Stored data
-- ==== Sys2Proof/Tests/Slice0.lean ====
section
/-!
SUPPORT. Tests. A small booted device and what is set on it for each row; the ill-formed terms that WellFormed refuses; header-core words written
out from the fields of R100; and, for each statement, the states and operands that meet its hypotheses (meets_…), most with the effect that a step on
them has. Expected values are computed by hand from the spec's tables and rules.
-/
namespace Sys2Proof.Tests
set_option Elab.async false
open Sys2Proof Sys2Proof.Machine

/-- The state a command leads to; the reset state where it stops. -/
def nx : Host.Outcome State Fault Refusal → State
  | .next s => s
  | _ => State.reset
/-- The state a command leads to from a state. -/
def go (i : Instr) (s : State) : State := nx (exec i s)
/-- Whether a command answers a next state. -/
def runs (i : Instr) (s : State) : Bool :=
  match exec i s with
  | .next _ => true
  | _ => false
/-- The last reply that left. -/
def lastReply (s : State) : Option (Nat × Bytes) :=
  s.out.reverse.findSome? (fun o => match o with
    | .reply p => some (p.status, p.params)
    | _ => none)
/-- The status of the last reply. -/
def lastStatus (s : State) : Option Nat := (lastReply s).map Prod.fst
/-- A session of the owner and one of tenant 5, on the management port. -/
def own : Session := { id := 1, tenant := 0, transport := .mgmt, peer := 7, key := [], lastAuth := 0 }
def ten : Session := { id := 2, tenant := 5, transport := .mgmt, peer := 8, key := [], lastAuth := 0 }
/-- A device whose firmware runs, with tenants 0 and 5 and the two sessions. -/
def up : State := makeTenant 5 (makeTenant 0 { (State.reset.setField Addr.FW_STATE 0 3 1).setFlag Addr.SEC_STATUS 3 true with sessions := [own, ten] })
/-- Their commands, four seconds after reset. -/
def c0 : Cmd := ⟨secs 4, 1, 0, 9⟩
def c5 : Cmd := ⟨secs 4, 2, 5, 9⟩
/-- The action states of those commands. -/
def b0 (s : State) : State := begun c0 own s
def b5 (s : State) : State := begun c5 ten s

theorem test_ready : ready c0 own up = true ∧ ready c5 ten up = true := by decide +kernel

/-! Sessions -/

theorem test_step_idles : step State.reset = .next State.reset := rfl
theorem test_step_takes_front (i j : Instr) : step { up with pending := [i, j] } = exec i { up with pending := [j] } := rfl

/-- SESSION_OPEN of the owner. -/
def hand0 : Hand := ⟨secs 4, .mgmt, 7, 0, 9, 0, false⟩
theorem meets_session_open : up.answers = true ∧ (advance hand0.t up).transportOn hand0.transport = true ∧ handBad hand0 = false ∧
    (zeros 129).length = 129 ∧ up.flag Addr.SEC_STATUS 3 = true ∧ up.mayHandshake 0 = true ∧ (advance hand0.t up).lockedOut 0 = false ∧
    up.quotaFree 0 = true ∧ up.placeFree 0 = true ∧ up.secure.handshakes.length < 16 := by decide +kernel
/-- SESSION_KEY of the owner's pending handshake 77. -/
def pendingHand : Handshake := ⟨77, 0, .mgmt, 7, secs 1, []⟩
def withHand : State := { up with secure.handshakes := [pendingHand] }
def keyParams : Bytes := toBE 4 77 ++ zeros 1092 ++ zeros sigBytes
theorem meets_session_key : (withHand.answers = true ∧ (advance hand0.t withHand).transportOn .mgmt = true ∧ handBad hand0 = false ∧
    be keyParams 1092 4 = 0) ∧ (withHand.secure.handshakes.find? (fun k => k.id == 77 && k.transport == .mgmt && k.peer == 7 && k.tenant == 0 &&
      decide (max withHand.now hand0.t < k.opened + secs 30)) = some pendingHand ∧ withHand.placeFree 0 = true ∧ withHand.quotaFree 0 = true) := by decide +kernel
theorem test_key_params_length : keyParams.length = 1096 + 0 + sigBytes := by decide +kernel

theorem meets_session_commands : ready c0 own up = true ∧ be (toBE 4 2) 0 4 ≠ own.id ∧ ((advance c0.t up).session 2).isSome = true ∧
    ((advance c0.t up).session 1).any (fun y => y.tenant == owner && y.transport == .mgmt) = true := by decide +kernel
theorem test_session_close : (go (.sessionClose c0 (zeros 4)) up).session 1 = none ∧ (go (.sessionClose c0 (toBE 4 2)) up).session 2 = none := by decide +kernel
theorem test_device_info : lastReply (go (.deviceInfo c5 []) up) =
    some (0, toBE 4 (up.reg Addr.DEVICE_ID) ++ toBE 4 (up.reg Addr.CAPS) ++ toBE 8 (up.reg Addr.SERIAL) ++ toBE 4 (up.reg Addr.FW_VERSION) ++ zeros 4) := by decide +kernel
theorem test_echo : lastReply (go (.echo c5 [1#8, 2#8]) up) = some (0, [1#8, 2#8]) := by decide +kernel
theorem test_event_subscribe : ((go (.eventSubscribe c5 (toLE 32 6)) up).session 2).map Session.mask = some 6#256 := by decide +kernel
theorem test_event_sink : (go (.eventSink c0 (toBE 4 1)) up).reg Addr.EVENT_SINK = 1 := by decide +kernel
/-- DEVICE_INFO with reserved parameters is refused (R348). -/
theorem test_device_info_refused : lastStatus (go (.deviceInfo c5 [0#8]) up) = some St.BAD_PARAM := by decide +kernel
/-- A tenant's command that names another tenant is refused (R349). -/
theorem test_other_tenant : lastStatus (go (.echo ⟨secs 4, 2, 0, 9⟩ []) up) = some St.NOT_PERMITTED := by decide +kernel

/-- A command packet of session 2 with SEQ n: ECHO without parameters, its tag zeros. -/
def echoPacket (n : Nat) : Bytes :=
  toBE 1 1 ++ toBE 1 2 ++ toBE 2 8 ++ toBE 4 9 ++ toBE 2 5 ++ toBE 2 0xFFFF ++ toBE 4 0 ++ toBE 4 0 ++ toBE 4 2 ++ toBE 8 n ++ zeros 16
theorem meets_command_packet : up.limik = true ∧ up.secError = false ∧ wellFormedPacket (echoPacket 1) (header1 (echoPacket 1)) = true ∧
    up.ingressTurn .mgmt (echoPacket 1) = true ∧ 8192 ≤ (header1 (echoPacket 1)).target ∧ (header1 (echoPacket 1)).session = 2 ∧ (header1 (echoPacket 1)).tagged = true ∧
    (takeIngress .mgmt (echoPacket 1) (advance 0 up)).any (fun s0 => let s1 := noteRead (ingressFifo .mgmt) {} s0
      s1.session 2 == some ten && !s1.idleOver ten && s1.transportOn .mgmt && !s1.secError && (s1.relayOf .mgmt (echoPacket 1)).isNone) = true := by decide +kernel
/-- The owner's session after SEQ 3, with SEQ 6 held and the reply of SEQ 2 kept. -/
def own3 : Session := { own with e := 3, held := [⟨6, 8, 9, 0, [], 0⟩], cache := [(2, ⟨.mgmt, 7, 1, 8, 9, 0, 2, 0, true, [], []⟩)] }
theorem meets_seq_order : (own3.e + 64 < 68 ∧ (1 ≤ own3.e ∧ ∀ c ∈ own3.cache, c.1 ≠ 1) ∧ (own3.e + 1 < 6 ∧ own3.held.any (fun q => q.seq == 6) = true)) ∧
    (2 ≤ own3.e ∧ (own3.cache.find? (fun c => c.1 == 2)).isSome = true) ∧
    (own3.e + 1 < 67 ∧ 67 ≤ own3.e + 64 ∧ own3.held.any (fun q => q.seq == 67) = false) := by decide
theorem test_seq_held : ((arriveInOrder own3 { header1 (echoPacket 67) with seq := 67 } [] { up with sessions := [own3] }).session 1).map (fun y => (y.e, y.held.length)) =
    some (3, 2) := by decide +kernel
theorem test_seq_replayed : (arriveInOrder own3 (header1 (echoPacket 2)) [] { up with sessions := [own3] }).reg Addr.CMD_REPLAYED = 1 := by decide +kernel
/-- SEQ 4 and then SEQ 5 let the held SEQ 6 run. -/
theorem test_seq_runs : ((arriveInOrder { own3 with e := 4 } (header1 (echoPacket 5)) [] { up with sessions := [{ own3 with e := 4 }] }).session 1).map (fun y => (y.e, y.held.length)) =
    some (6, 0) := by decide +kernel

● **TASK GOAL**
Your answer must be the lines from the first line of the entries above through the line that contains "out from the", written out exactly.

● **SOLUTION BELOW**
-- ==== Sys2Proof/Tests/Slice0.lean ====
section
/-!
SUPPORT. Tests. A small booted device and what is set on it for each row; the ill-formed terms that WellFormed refuses; header-core words written
out from the fields of R100; and, for each statement, the states and operands that meet its hypotheses (meets_…), most with the effect that a step on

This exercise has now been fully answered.